As shown in Table 4, the laminated film in which the coating layer was formed using the sputtering target material for coating layer formation of the present invention has little decrease in reflectance due to discoloration even if left in a high temperature and high humidity atmosphere for a long time, It was confirmed that sufficient moisture resistance was obtained.

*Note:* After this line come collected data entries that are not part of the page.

/-- UPDATE. -/
def Device.emUpdate (d : Device) (e : EmCfg) (t : Nat) (k : Bytes) (ad : Nat) : CmdResult :=
  let old := d.stagedOp t (recKey k)
  match d.emShadow e t k with
  | none => (d, 2, 0)
  | some (w, _) =>
    if old.isNone ∧ 16384 ≤ d.srh.emStaged.length then (d, 5, 0)
    else match d.freeRecord e t with
      | none => (d, 4, 0)
      | some r =>
        let op := match old with
          | some x => x.op
          | none => .update
        (d.stageRecord t k op w r ad, 0, 0)

/-- DELETE. -/
def Device.emDelete (d : Device) (e : EmCfg) (t : Nat) (k : Bytes) : CmdResult :=
  match d.emShadow e t k with
  | none => (d, 2, 0)
  | some (w, _) =>
    match d.stagedOp t (recKey k) with
    | some x =>
      let d := d.setEmRecord t x.record {}
      (d.setStaged t (recKey k) (if x.op = EmOp.insert then none else some ⟨t, .delete, recKey k, w, 0, false⟩), 0, 0)
    | none =>
      if 16384 ≤ d.srh.emStaged.length then (d, 5, 0)
      else (d.setStaged t (recKey k) (some ⟨t, .delete, recKey k, w, 0, false⟩), 0, 0)

/-- READ, from the shadow or the current view (R188). -/
def Device.emRead (d : Device) (e : EmCfg) (t : Nat) (k : Bytes) (active : Bool) : CmdResult :=
  match (if active then d.emFind e t d.parity k else d.emShadow e t k) with
  | some (_, r) => (d, 0, (d.emRecord t r).ad)
  | none => (d, 2, 0)

/-- One exact-match command record (Table 6-11): the sequencer reads the key's buckets and records.  A record that no write has
reached, with OP 0, runs as a READ when a later segment with FINAL starts the batch (DESIGN CHOICE, log entry 14). -/
def Device.emCommand (d : Device) (t : Nat) (b : Bytes) : CmdResult :=
  let h := beAt b 0 8
  let e := d.emCfg (d.shadowCopy 4) t
  let k := slice b 16 e.kb
  let ad := beAt b 8 8
  if d.shadow (Obj.emEnable t) ≠ 1 then (d, 6, 0)
  else
    let d := d.hbmWork false (d.emLines e t d.parity k).length
    match bits h 63 56 with
    | 1 => d.emInsert e t k ad
    | 2 => d.emUpdate e t k ad
    | 3 => d.emDelete e t k
    | _ => d.emRead e t k (bit h 55)

/-- A record that R188 refuses. -/
def emRecordBad (kb : Nat) (b : Bytes) : Bool :=
  let h := beAt b 0 8
  bits h 63 56 == 0 || decide (4 < bits h 63 56) || bits h 54 0 != 0 || beAt b 56 8 != 0
  || (slice b (16 + kb) (40 - kb)).any (fun v => v != 0)

/-- A result record (Table 6-13). -/
def resultRecord (status ad : Nat) : Bytes := beBytes 8 (status * 2 ^ 56) ++ beBytes 8 ad

/-- The first `n` commands of a table's window, in order (R188). -/
def Device.emBatchRun (d : Device) (t n : Nat) : Device :=
  (List.range n).foldl (fun d i =>
    let r := d.emCommand t (d.memRead (Obj.domEmCommand t) (64 * i) 64)
    r.1.memWrite (Obj.domEmResult t) (16 * i) (resultRecord r.2.1 r.2.2)) d

/-- Whether a batch of `n` exact-match records outlasts R53 at the rate of R189 (log entry 14). -/
def Device.emBatchLong (d : Device) (n : Nat) : Bool := decide (d.svcBound < n * 500 * 16 / d.clockK islSRH)
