/-- The next address, or the end of the thread (Table 7-6); `t0` and `f` are the thread and its frame at issue, whose
condition bits a WAY mode reads. -/
def Device.sequence (d : Device) (k : Nat) (f : Frame) (t0 t : Thread) (w : Word2) : Device :=
  let target := mwTarget w.mw
  let cond := condGroup t0 f (mwCsel w.mw)
  match w.seq with
  | .next => d.setThread k { t with pc := nextPc t.pc }
  | .jump => d.setThread k { t with pc := target }
  | .way2 => d.setThread k { t with pc := target ||| cond % 2 }
  | .way4 => d.setThread k { t with pc := target ||| cond % 4 }
  | .way16 => d.setThread k { t with pc := target ||| cond % 16 }
  | .yield => d.yieldPoint k t
  | .call =>
    if target = 0x3FFF then
      match t.callRet with
      | some a => d.setThread k { t with pc := a, callRet := none }
      | none => (d.sequenceFault k t.pc).finish k t
    else
      let d := if t.callRet.isSome then d.sequenceFault k t.pc else d
      d.setThread k { t with pc := target, callRet := some (nextPc t.pc) }
  | .stop => d.finish k t

/-! ### Issue (R196, R374) -/

/-- One step of the sampling LFSR. -/
def lfsrStep (x : Nat) : Nat :=
  let b := (x ^^^ (x >>> 2) ^^^ (x >>> 3) ^^^ (x >>> 5)) % 2
  (x >>> 1) ||| (b <<< 15)

/-- The samples pending in a cluster's threads. -/
def Device.pendingSamples (d : Device) (c : Nat) : Nat :=
  (d.eng.threads.filter (fun e => e.1 / 1024 == c && e.2.sample.isSome)).length

/-- The sampler at the issue of a microword: the thread with its sample, if it takes one (R374, R375). -/
def Device.sampleIssue (d : Device) (k : Nat) (t : Thread) : Device × Thread :=
  let c := k / 1024
  if d.get (Obj.smpSampleEnable c) ≠ 1 then (d, t)
  else
    let x := d.sampler c
    let interval := d.get (Obj.smpSamplePeriod c) + x.lfsr % 2 ^ d.get (Obj.smpSampleJitter c)
    let want := d.get (Obj.smpSampleTenant c)
    if x.count < interval ∨ t.sample.isSome ∨ (want ≠ 0xFFFF ∧ want ≠ t.tenant) then
      (d.setSampler c { x with count := x.count + 1 }, t)
    else if 4096 ≤ x.buffer.length + d.pendingSamples c then
      ((d.bump (Obj.smpSamplesLost c)).setSampler c { x with count := 0 }, t)
    else
      ((d.bump (Obj.smpSamplesTaken c)).setSampler c { x with count := 0, lfsr := lfsrStep x.lfsr },
       { t with sample := some (d.timeAt c, t.pc, t.tenant) })

/-- A thread issues its microword.  VERIFIED is set once its units have acted, so that a pool operation of the verify yield's own
microword is still refused (DESIGN CHOICE, log entry 24). -/
def Device.issue (d : Device) (k : Nat) (t : Thread) (w : Word2) : Device :=
  let c := k / 1024
  let e := k / 16 % 64
  let r := d.sampleIssue k t
  let d := ((r.1.bump (Obj.clMicrowords c)).spend c 4 t.tenant 1).tallyAt c 0 1 t.tenant true e
  let t0 := { r.2 with yieldCount := t.yieldCount + 1, issued := t.issued + 1, nextIssue := d.engCycle c e + 4 }
  let f := d.frame t.frame
  if w.verifyYield ∧ f.decrypted ∧ f.verdict = some false then d.verifyFailed k t0
  else
    let u := d.units k t0 w
    let t1 := if w.verifyYield ∧ f.decrypted then { u.2 with verified := true } else u.2
    u.1.sequence k f t0 t1 w

/-- The thread an engine would take: READY, past its three cycles, and not waiting. -/
def Device.mayIssue (d : Device) (c e n : Nat) : Bool :=
  match d.thread? (threadKey c e n) with
  | some t =>
    t.state == .ready && decide (t.nextIssue ≤ d.engCycle c e)
    && ((d.cluster c).fetchError t.pc || (d.waits t (d.frame t.frame) ((d.cluster c).image.fetch t.pc)).isNone)
  | none => false

/-- A thread that waits in an engine cycle: its wait is counted. -/
def Device.countWait (d : Device) (c e n : Nat) : Device :=
  let k := threadKey c e n
  match d.thread? k with
  | some t =>
    if t.state = .ready ∧ t.nextIssue ≤ d.engCycle c e ∧ !(d.cluster c).fetchError t.pc then
      match d.waits t (d.frame t.frame) ((d.cluster c).image.fetch t.pc) with
      | some code => (d.setThread k { t with waited := t.waited + 1 }).tallyAt c code 1 t.tenant true e
      | none => d
    else d
  | none => d

/-- The sixteen threads in rotating order after one. -/
def rotation16 (last : Nat) : List Nat := (List.range 16).map (fun i => (last + 1 + i) % 16)

/-- One engine cycle (R196): the first thread in rotating order that may issue does; its error in the stores or its yield
count may end it instead.  `fetch` is what its fetch meets: a correctable error is corrected there and in the store (R230). -/
def Device.engineCycle (d : Device) (c e : Nat) (fetch : EccOutcome) : Device :=
  let i := c * 64 + e
  let d : Device := { d with eng := { d.eng with cycle := d.eng.cycle.set (fun _ => 0) i (d.engCycle c e + 1) } }
  let last := d.eng.last.getD (fun _ => 15) i
  let pick := (rotation16 last).find? (fun n => d.mayIssue c e n)
  let d := (List.range 16).foldl (fun d n => d.countWait c e n) d
  match pick with
  | none => d.tallyAt c 1 1 0 false e
  | some n =>
    let k := threadKey c e n
    match d.thread? k with
    | none => d
    | some t =>
      let d : Device := { d with eng := { d.eng with last := d.eng.last.set (fun _ => 15) i n } }
      let d := if fetch = .correctable then d.bump (Obj.clStoreEccCorrected c) else d
      if (d.cluster c).fetchError t.pc ∨ fetch = .uncorrectable then (d.tallyAt c 1 1 0 false e).storeError k t
      else if 512 ≤ t.yieldCount then (d.tallyAt c 1 1 0 false e).overrun k t
      else d.issue k t ((d.cluster c).image.fetch t.pc)

/-- MICROWORD_ISSUE (R196): one cycle of an engine. -/
def execMicrowordIssue (c : Fin 16) (slot : Sys2Proof.IssueSlot) (s : State) : Host.Outcome State Fault Refusal :=
  if s.d.dataRuns then .next { s with d := s.d.engineCycle c slot.engine slot.fetch } else .next s

end Sys2Proof.Machine
end

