/-- TX_COUNTER after a frame, with the threshold and exhaustion events (R266). -/
def Device.txAdvance (d : Device) (par : Bool) (s : Nat) (c : SaCfg) : Device :=
  let x := d.saFor par s
  let last := if c.ext then 2 ^ 64 - 1 else 2 ^ 32 - 1
  let done := x.tx == last
  let y : SaState := { x with tx := if done then x.tx else x.tx + 1, exhausted := x.exhausted || done }
  let over_ := !y.warned && decide (y.mark < y.tx)
  let d := d.putSaFor par s { y with warned := y.warned || over_ }
  let d := if over_ then d.fire islCRY 513 s else d
  if done then d.fire islCRY 512 s else d

/-- Whether an SA's TYPE encrypts, and a key is present in the copy that serves a parity (R254). -/
def Device.encrypts (d : Device) (par : Bool) (s : Nat) : Bool :=
  let ty := (d.saCfg (d.saCopy par) s).ty
  (ty == saESPOUT || ty == saMACSECOUT) && d.keyPresent (d.saCopy par) s

/-- A copy's bytes under its SA's transform, with the next sequence number. -/
def Device.sealCopy (d : Device) (par : Bool) (s : Nat) (b : Bytes) : Bytes :=
  let c := d.saCfg (d.saCopy par) s
  let key := d.gcmKey (d.saCopy par) s
  if c.ty = saESPOUT then espSeal c key b (d.saFor par s).tx else macsecSeal c key b (d.saFor par s).tx

/-- The copy's SA serves it: the copy is encrypted once a pipeline takes it, or dropped for its length (R264, R267). -/
def Device.encryptWith (d : Device) (p i s : Nat) : Device :=
  let cr := d.copyRec i
  let f := d.frame cr.frame
  let c := d.saCfg (d.saCopy f.parity) s
  let b := cr.out.getD []
  let out := d.sealCopy f.parity s b
  if c.ty = saESPOUT ∧ b.length < c.encOffset + 16 then d.refuseEncrypt i s saMALFORMED
  else if d.cfg islSWC f.parity (Obj.portMaxFrame p) < out.length + 4 then d.refuseEncrypt i s saLIMIT
  else match d.pipeFor false i with
    | none => d
    | some pipe =>
      let d := d.setCopy i { cr with out := some out, needsCrypto := false }
      ((d.bump Obj.cryInlineEncrypts).pipelineUse pipe false s f.tenant (out.length + 4)).txAdvance f.parity s c

/-- A copy is encrypted, or dropped where its SA does not serve it (R254, R263); the request is checked as Table 3-3 and the key
store have it (R85, R92). -/
def Device.encryptCopy (d : Device) (p i : Nat) : Device :=
  let cr := d.copyRec i
  let f := d.frame cr.frame
  match f.result.sa with
  | none => d.setCopy i { cr with needsCrypto := false }
  | some s =>
    let x := d.saFor f.parity s
    match d.askKey f.parity f.tenant s rKEYUSE with
    | (e, false) => e.refuseEncrypt i s saNOKEY
    | (d, true) =>
      if d.frostState 4 s ≠ 0 then d.refuseEncrypt i s saFROST
      else if !d.encrypts f.parity s ∨ (x.isSealed ∧ (d.saCfg (d.saCopy f.parity) s).tenant ≠ f.tenant) then
        d.refuseEncrypt i s saNOKEY
      else if x.exhausted then d.refuseEncrypt i s saLIMIT
      else d.encryptWith p i s

/-- The first chosen copy of a port that waits for encryption, if it is the first of all ports' to have reached CRY: the copies
come over one channel and leave it in order (R19, R262). -/
def Device.encryptHead (d : Device) (p : Nat) : Option Nat :=
  ((d.port p).tx).find? (fun i => (d.copyRec i).needsCrypto && d.outboundWaits.head? == some i)

/-- EGRESS_ENCRYPT (R263). -/
def execEgressEncrypt (p : Fin 128) (s : State) : Host.Outcome State Fault Refusal :=
  match s.d.dataRuns, s.d.encryptHead p with
  | true, some i => .next { s with d := s.d.encryptCopy p i }
  | _, _ => .next s

/-! ### Sector jobs: data units (R268, R269) -/

/-- Status codes of Table 9-8. -/
def jsOK : Nat := 0
/-- AUTH_FAIL. -/
def jsAUTHFAIL : Nat := 1
/-- DENIED. -/
def jsDENIED : Nat := 2
/-- NO_KEY. -/
def jsNOKEY : Nat := 3
/-- LENGTH. -/
def jsLENGTH : Nat := 4
/-- POLICY. -/
def jsPOLICY : Nat := 5
/-- FROST. -/
def jsFROST : Nat := 6
/-- DMA_ERROR. -/
def jsDMAERROR : Nat := 7
/-- ENERGY. -/
def jsENERGY : Nat := 8
/-- KEY_CHANGED. -/
def jsKEYCHANGED : Nat := 9
/-- MALFORMED. -/
def jsMALFORMED : Nat := 10
/-- BUSY. -/
def jsBUSY : Nat := 11
/-- UNWRAP. -/
def jsUNWRAP : Nat := 12

/-- The number of units of a job. -/
def Job.units (j : Job) : Nat := ceilDiv j.length (max 1 j.unit)

/-- Whether a job keeps the limits of R268. -/
def Job.lengthOk (j : Job) : Bool :=
  match j.source with
  | .ring _ => decide (0 < j.unit) && decide (16 ≤ j.length) && decide (j.length ≤ 128 * j.unit)
      && decide (16 ≤ j.length - (j.units - 1) * j.unit)
  | .sector _ _ _ _ => decide (16 ≤ j.length) && decide (j.length ≤ 8192)

/-- The seal tag of a unit's ciphertext (R269). -/
def sealTag (key : Bytes) (tenant dun : Nat) (c : Bytes) : Bytes :=
  let x := (chunks 16 c).foldl (fun a b => xorBytes a (fit 16 b)) (zeros 16)
  gcmTag (roundKeys key) (x.take 12) (beBytes 2 tenant ++ leBytes 16 dun ++ c) []

/-- The output of a unit, its tag, and whether its unseal failed. -/
def Job.runUnit (j : Job) (n : Nat) (c tag : Bytes) : Bytes × Bytes × Bool :=
  let cfg := SaCfg.ofBytes j.loaded
  let dun := (cfg.sci * 2 ^ 64 + j.dun + n) % 2 ^ 128
  let k1 := j.keys.take 32
  let k2 := (j.keys.drop 32).take 32
  let ks := (j.keys.drop 64).take 32
  if j.decrypt then
    (xtsDecrypt k1 k2 dun c, [], j.sealing && decide (sealTag ks cfg.tenant dun c ≠ tag))
  else
    let e := xtsEncrypt k1 k2 dun c
    (e, if j.sealing then sealTag ks cfg.tenant dun e else [], false)

/-- The outputs of the first `m` units of a job over its input: data, tags and the units that failed. -/
def Job.run (j : Job) (input : Bytes) (m : Nat) : Bytes × Bytes × List Nat :=
  (List.range m).foldl (fun a n =>
    let len := min j.unit (j.length - n * j.unit)
    let r := j.runUnit n (slice input (n * j.unit) len) (slice input (j.length + 16 * n) 16)
    (a.1 ++ r.1, a.2.1 ++ r.2.1, if r.2.2 then a.2.2 ++ [n] else a.2.2)) ([], [], [])

/-- The units done when a job has reached a byte. -/
def Job.unitsAt (j : Job) (p : Nat) : Nat := if j.length ≤ p then j.units else p / max 1 j.unit

/-- The outputs of a job that has reached a byte: those of the units done, and of the unit in hand as far as it has come. -/
def Job.runTo (j : Job) (input : Bytes) (p : Nat) : Bytes × Bytes × List Nat :=
  let m := j.unitsAt p
  let r := j.run input m
  if j.length ≤ p ∨ p ≤ m * j.unit then r else ((j.run input (m + 1)).1.take p, r.2.1, r.2.2)

/-- The input of a job: what it had read when it was suspended (`data`, up to its position), and what its reads have given since.
A sector frame carries its own. -/
def Job.image (j : Job) (read : Bytes) : Bytes :=
  match j.source with
  | .sector _ _ _ _ => j.data
  | .ring _ =>
    let p := min j.position j.length
    let t := j.length + 16 * j.unitsAt p
    slice j.data 0 p ++ slice read p (j.length - p) ++ slice j.data j.length (t - j.length)
      ++ slice read t (j.length + 16 * j.units - t)

/-- The AES blocks of the first `m` units, tags included. -/
def Job.blocks (j : Job) (m : Nat) : Nat :=
  ((List.range m).map (fun n => ceilDiv (min j.unit (j.length - n * j.unit)) 16 + b2n j.sealing)).sum

/-! ### The saved context (Table 9-10) -/

/-- The source number of a job: its ring, or 16. -/
def Job.sourceNo (j : Job) : Nat := match j.source with | .ring r => r | .sector _ _ _ _ => 16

From the above, by using the sputtering target material for forming a coating layer according to the present invention, the adhesion, weather resistance, and oxidation resistance of the Cu thin film layer are secured, and a coating layer capable of stable wet etching is stably formed. It was confirmed that it was possible.

Claims (4)

In a sputtering target material for forming a coating layer of a thin film layer made of Cu or Cu alloy, Mn is contained in 7 to 25 atomic% , Mo is contained in 5 to 30 atomic%, Cu is contained in 10 to 40 atomic%, and Fe is contained in 0 to 5 atomic%. And the total amount of Mn , Mo, Cu, and Fe is 60 atomic% or less, the balance is Ni and inevitable impurities, and the Curie point is room temperature or lower. Target material.   The Mn is 7 to 20 atomic%, the Mo is 10 to 25 atomic%, the Cu is 10 to 25 atomic%, the Fe is 0 to 3 atomic%, and the Mn, Mo, Cu, and Fe The total amount is 27-50 atomic%, The sputtering target material for coating layer formation of Claim 1 characterized by the above-mentioned. The method of manufacturing a Cu or Cu of an alloy thin layer for forming a coating layer sputtering target material, Mn and 7-25 atomic%, Mo 5 to 30 atomic%, Cu is 10 to 40 atomic%, Fe 0 to 5 Atomic% contains , Mn , Mo, Cu, and Fe in total contain 60 atomic% or less, the remainder is made of Ni and inevitable impurities, and the alloy powder having a Curie point below room temperature is pressure sintered. The manufacturing method of the sputtering target material for coating layer formation characterized by the above-mentioned. In the alloy powder, the Mn is 7 to 20 atomic%, the Mo is 10 to 30 atomic%, the Cu is 10 to 25 atomic%, the Fe is 0 to 3 atomic%, the Mn, the Mo, and the The total amount of Cu and said Fe is 27-50 atomic%, The manufacturing method of the sputtering target material for coating layer formation of Claim 3 characterized by the above-mentioned.